Top of Data for this exercise

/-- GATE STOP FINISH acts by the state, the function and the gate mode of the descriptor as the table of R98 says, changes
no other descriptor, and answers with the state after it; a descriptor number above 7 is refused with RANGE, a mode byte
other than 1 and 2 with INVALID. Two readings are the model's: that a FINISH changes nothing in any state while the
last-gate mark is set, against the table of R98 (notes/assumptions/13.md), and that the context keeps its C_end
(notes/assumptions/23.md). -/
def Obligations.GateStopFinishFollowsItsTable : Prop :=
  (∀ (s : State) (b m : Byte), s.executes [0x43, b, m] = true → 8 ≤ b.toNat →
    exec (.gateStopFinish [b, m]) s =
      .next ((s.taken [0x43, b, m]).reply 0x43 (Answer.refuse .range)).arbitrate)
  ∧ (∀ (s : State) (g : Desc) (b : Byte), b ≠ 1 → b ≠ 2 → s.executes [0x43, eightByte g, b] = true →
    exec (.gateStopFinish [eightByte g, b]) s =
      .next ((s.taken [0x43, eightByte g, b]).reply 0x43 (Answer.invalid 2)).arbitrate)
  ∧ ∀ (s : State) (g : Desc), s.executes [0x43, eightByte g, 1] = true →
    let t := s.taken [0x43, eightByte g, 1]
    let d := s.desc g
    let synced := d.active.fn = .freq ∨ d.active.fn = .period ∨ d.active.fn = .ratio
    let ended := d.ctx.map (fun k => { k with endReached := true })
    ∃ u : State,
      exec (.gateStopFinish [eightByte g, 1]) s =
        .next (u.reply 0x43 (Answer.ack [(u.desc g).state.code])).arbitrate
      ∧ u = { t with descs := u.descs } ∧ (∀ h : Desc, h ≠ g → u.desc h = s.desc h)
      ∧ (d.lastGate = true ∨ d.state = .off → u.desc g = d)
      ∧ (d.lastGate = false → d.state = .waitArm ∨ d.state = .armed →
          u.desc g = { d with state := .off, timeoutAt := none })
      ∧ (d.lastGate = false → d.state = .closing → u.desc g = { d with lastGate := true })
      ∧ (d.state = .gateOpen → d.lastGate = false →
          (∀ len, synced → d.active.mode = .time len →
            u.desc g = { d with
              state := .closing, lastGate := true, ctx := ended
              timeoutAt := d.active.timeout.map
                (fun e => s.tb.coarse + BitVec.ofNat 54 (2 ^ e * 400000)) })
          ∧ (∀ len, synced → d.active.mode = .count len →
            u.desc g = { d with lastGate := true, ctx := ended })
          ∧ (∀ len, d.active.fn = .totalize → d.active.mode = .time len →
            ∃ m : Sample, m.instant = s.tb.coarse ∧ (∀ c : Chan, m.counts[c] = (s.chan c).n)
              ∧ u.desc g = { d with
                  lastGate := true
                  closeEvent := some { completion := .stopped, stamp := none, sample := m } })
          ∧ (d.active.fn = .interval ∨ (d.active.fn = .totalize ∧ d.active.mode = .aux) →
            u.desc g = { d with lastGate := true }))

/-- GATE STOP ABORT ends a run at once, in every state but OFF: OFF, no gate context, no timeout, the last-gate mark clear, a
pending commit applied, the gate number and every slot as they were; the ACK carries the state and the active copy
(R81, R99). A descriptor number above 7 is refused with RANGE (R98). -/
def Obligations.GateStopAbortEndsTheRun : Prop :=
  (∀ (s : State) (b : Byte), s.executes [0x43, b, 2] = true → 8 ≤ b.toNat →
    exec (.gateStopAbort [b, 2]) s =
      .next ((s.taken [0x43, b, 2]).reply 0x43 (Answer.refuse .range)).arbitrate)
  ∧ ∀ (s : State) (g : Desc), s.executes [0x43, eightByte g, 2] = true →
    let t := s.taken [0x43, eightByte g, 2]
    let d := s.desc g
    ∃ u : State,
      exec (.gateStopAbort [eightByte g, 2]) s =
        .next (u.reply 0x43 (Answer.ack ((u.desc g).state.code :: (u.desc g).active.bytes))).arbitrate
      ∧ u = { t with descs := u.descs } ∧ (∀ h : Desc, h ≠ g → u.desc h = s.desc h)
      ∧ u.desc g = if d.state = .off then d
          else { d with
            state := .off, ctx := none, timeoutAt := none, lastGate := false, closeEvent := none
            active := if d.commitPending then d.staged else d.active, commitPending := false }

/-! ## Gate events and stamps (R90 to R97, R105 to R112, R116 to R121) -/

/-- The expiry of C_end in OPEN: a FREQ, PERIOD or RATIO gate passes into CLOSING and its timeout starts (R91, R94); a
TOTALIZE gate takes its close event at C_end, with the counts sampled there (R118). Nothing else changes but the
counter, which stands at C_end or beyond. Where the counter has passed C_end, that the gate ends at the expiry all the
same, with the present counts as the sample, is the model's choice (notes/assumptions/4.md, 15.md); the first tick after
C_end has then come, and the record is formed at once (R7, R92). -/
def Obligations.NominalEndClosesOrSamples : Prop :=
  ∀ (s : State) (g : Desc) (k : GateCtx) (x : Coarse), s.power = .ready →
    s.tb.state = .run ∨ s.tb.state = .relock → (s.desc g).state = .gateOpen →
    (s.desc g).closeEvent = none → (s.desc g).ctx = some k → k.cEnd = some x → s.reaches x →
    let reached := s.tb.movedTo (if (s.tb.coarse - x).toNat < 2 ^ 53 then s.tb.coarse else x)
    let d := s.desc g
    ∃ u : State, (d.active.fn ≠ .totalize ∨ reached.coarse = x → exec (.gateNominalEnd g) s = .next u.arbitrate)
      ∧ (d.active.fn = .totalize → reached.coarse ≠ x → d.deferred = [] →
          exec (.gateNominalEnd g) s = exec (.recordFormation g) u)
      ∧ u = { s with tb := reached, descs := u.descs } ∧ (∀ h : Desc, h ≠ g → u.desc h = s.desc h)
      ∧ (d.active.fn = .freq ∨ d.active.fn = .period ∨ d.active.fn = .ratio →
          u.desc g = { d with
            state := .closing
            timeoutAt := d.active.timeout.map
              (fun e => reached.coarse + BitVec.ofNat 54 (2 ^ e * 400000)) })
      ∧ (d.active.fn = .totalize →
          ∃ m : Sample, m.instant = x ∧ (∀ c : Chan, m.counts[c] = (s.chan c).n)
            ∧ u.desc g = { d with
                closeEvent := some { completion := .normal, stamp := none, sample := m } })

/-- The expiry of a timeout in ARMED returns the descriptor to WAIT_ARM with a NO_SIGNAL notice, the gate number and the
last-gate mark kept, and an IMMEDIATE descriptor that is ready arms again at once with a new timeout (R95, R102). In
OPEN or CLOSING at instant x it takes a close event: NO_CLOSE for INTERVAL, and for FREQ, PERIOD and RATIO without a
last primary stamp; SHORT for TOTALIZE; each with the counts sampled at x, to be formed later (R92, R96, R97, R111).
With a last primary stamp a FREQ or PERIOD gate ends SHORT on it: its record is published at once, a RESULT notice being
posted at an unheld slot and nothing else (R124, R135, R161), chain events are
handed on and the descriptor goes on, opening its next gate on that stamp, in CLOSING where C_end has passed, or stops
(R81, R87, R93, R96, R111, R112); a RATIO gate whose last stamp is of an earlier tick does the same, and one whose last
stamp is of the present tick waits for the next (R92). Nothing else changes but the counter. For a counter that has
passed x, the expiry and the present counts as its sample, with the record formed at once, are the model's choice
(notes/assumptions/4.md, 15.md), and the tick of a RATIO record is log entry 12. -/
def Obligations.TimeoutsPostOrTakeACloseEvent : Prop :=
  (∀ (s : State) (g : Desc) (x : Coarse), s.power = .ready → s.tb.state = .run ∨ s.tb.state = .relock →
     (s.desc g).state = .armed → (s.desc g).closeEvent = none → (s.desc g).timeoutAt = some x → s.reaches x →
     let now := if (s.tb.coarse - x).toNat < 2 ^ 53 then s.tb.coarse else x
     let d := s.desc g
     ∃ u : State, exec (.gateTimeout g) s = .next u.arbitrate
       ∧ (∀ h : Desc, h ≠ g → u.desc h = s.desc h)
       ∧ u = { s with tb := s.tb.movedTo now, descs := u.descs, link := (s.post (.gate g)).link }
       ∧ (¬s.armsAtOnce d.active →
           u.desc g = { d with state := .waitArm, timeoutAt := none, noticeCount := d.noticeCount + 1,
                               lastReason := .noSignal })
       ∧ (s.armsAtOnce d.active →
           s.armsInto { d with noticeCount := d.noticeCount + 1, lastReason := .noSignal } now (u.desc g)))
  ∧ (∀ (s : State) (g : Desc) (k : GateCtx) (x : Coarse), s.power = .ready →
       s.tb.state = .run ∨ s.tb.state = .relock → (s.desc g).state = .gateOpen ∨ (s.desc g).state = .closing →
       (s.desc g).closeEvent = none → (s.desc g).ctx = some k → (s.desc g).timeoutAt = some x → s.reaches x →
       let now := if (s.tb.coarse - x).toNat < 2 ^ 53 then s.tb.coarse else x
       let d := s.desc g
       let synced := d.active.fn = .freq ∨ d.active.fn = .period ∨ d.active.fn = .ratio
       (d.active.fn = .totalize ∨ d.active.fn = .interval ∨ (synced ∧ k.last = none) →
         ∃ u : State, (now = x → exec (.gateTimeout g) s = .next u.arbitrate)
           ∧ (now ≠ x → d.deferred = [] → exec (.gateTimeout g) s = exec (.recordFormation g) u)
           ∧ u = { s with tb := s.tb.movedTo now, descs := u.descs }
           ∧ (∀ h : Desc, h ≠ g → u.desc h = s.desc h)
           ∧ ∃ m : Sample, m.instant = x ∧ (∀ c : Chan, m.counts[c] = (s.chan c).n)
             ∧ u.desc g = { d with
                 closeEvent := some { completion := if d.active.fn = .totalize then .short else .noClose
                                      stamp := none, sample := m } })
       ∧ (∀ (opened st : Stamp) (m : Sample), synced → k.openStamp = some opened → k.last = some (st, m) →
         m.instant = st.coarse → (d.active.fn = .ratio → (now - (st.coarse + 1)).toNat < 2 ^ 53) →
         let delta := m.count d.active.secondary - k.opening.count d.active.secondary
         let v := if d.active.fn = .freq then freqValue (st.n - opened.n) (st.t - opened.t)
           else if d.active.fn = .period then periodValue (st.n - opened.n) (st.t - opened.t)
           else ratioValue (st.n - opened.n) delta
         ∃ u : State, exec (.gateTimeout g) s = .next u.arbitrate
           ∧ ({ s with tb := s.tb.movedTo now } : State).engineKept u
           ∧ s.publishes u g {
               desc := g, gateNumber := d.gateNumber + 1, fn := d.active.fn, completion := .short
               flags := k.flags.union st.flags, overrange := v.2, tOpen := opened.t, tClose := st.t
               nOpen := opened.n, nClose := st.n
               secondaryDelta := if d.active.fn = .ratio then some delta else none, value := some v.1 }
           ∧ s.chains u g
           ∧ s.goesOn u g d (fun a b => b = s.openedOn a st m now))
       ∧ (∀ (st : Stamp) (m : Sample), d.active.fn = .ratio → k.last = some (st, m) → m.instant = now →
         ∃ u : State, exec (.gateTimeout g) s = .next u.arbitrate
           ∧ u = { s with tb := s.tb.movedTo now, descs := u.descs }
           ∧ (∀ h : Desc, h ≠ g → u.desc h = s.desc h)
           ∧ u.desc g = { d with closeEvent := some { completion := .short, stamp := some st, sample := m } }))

Bottom of Data for this exercise
Top of Data for this exercise

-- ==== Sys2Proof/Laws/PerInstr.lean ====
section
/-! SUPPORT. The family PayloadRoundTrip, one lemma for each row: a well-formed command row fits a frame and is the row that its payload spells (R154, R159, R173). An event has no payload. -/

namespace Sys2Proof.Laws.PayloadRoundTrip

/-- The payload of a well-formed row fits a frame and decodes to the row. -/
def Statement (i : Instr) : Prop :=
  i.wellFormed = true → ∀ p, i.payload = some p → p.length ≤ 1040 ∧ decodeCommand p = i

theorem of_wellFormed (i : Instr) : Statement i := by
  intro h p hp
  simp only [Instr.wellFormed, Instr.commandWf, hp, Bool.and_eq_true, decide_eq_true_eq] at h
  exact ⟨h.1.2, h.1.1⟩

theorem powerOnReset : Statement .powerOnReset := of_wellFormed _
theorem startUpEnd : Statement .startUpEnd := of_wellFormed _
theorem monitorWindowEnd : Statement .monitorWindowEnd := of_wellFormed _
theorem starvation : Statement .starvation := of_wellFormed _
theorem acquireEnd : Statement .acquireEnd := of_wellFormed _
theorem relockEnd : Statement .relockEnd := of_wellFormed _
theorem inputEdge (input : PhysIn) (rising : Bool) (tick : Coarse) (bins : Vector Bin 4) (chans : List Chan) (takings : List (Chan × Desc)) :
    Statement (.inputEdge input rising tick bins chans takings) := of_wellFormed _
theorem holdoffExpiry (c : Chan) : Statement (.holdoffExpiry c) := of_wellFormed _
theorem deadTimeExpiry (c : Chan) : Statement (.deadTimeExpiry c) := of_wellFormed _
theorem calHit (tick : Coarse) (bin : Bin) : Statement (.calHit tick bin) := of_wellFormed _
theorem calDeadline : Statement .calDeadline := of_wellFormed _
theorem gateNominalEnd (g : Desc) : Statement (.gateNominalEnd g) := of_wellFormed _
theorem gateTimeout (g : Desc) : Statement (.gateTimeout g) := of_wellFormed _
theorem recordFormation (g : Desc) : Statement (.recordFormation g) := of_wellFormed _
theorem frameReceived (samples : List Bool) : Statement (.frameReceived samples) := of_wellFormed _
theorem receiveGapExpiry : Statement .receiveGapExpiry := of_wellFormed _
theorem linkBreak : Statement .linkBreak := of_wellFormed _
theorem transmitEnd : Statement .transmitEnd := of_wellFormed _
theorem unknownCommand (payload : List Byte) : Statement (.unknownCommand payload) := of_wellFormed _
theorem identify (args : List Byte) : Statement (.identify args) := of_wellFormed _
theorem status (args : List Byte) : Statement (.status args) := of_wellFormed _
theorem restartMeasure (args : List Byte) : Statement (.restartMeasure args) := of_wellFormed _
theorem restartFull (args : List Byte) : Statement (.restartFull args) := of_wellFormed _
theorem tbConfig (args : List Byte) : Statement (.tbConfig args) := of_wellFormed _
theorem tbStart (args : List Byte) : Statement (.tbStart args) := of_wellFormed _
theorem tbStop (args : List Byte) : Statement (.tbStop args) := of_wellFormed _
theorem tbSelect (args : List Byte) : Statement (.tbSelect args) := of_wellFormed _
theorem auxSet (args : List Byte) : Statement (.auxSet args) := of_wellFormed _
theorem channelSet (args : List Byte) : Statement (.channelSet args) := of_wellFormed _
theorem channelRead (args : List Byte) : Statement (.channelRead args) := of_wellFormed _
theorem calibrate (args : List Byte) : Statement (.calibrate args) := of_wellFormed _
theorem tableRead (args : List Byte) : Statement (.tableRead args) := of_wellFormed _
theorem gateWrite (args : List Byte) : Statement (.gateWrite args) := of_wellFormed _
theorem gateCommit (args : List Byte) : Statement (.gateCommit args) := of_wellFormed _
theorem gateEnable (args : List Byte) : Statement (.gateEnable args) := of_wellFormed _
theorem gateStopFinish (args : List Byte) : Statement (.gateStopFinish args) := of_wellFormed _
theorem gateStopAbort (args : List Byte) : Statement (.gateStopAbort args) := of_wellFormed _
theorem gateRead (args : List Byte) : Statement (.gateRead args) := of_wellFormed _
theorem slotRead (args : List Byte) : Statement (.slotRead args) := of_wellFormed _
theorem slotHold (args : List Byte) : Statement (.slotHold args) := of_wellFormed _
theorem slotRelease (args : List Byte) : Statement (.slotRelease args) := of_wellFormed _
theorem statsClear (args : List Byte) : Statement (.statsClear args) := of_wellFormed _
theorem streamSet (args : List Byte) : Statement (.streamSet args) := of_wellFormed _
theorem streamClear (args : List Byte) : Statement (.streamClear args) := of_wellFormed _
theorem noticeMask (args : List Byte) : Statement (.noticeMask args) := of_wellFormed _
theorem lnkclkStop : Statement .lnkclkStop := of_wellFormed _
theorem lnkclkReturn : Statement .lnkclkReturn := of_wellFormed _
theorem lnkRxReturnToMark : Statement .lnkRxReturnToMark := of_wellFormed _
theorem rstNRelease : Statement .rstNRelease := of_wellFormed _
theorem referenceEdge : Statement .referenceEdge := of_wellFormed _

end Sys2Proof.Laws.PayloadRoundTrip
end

Bottom of Data for this exercise

» **Directions for this task**
Using the data above, transcribe the lines that run from the line with "R98 says, changes" to the line with "1] = true →", both ends kept, and output nothing else.

» **Response to this exercise**
/-- GATE STOP FINISH acts by the state, the function and the gate mode of the descriptor as the table of R98 says, changes
no other descriptor, and answers with the state after it; a descriptor number above 7 is refused with RANGE, a mode byte
other than 1 and 2 with INVALID. Two readings are the model's: that a FINISH changes nothing in any state while the
last-gate mark is set, against the table of R98 (notes/assumptions/13.md), and that the context keeps its C_end
(notes/assumptions/23.md). -/
def Obligations.GateStopFinishFollowsItsTable : Prop :=
  (∀ (s : State) (b m : Byte), s.executes [0x43, b, m] = true → 8 ≤ b.toNat →
    exec (.gateStopFinish [b, m]) s =
      .next ((s.taken [0x43, b, m]).reply 0x43 (Answer.refuse .range)).arbitrate)
  ∧ (∀ (s : State) (g : Desc) (b : Byte), b ≠ 1 → b ≠ 2 → s.executes [0x43, eightByte g, b] = true →
    exec (.gateStopFinish [eightByte g, b]) s =
      .next ((s.taken [0x43, eightByte g, b]).reply 0x43 (Answer.invalid 2)).arbitrate)
  ∧ ∀ (s : State) (g : Desc), s.executes [0x43, eightByte g, 1] = true →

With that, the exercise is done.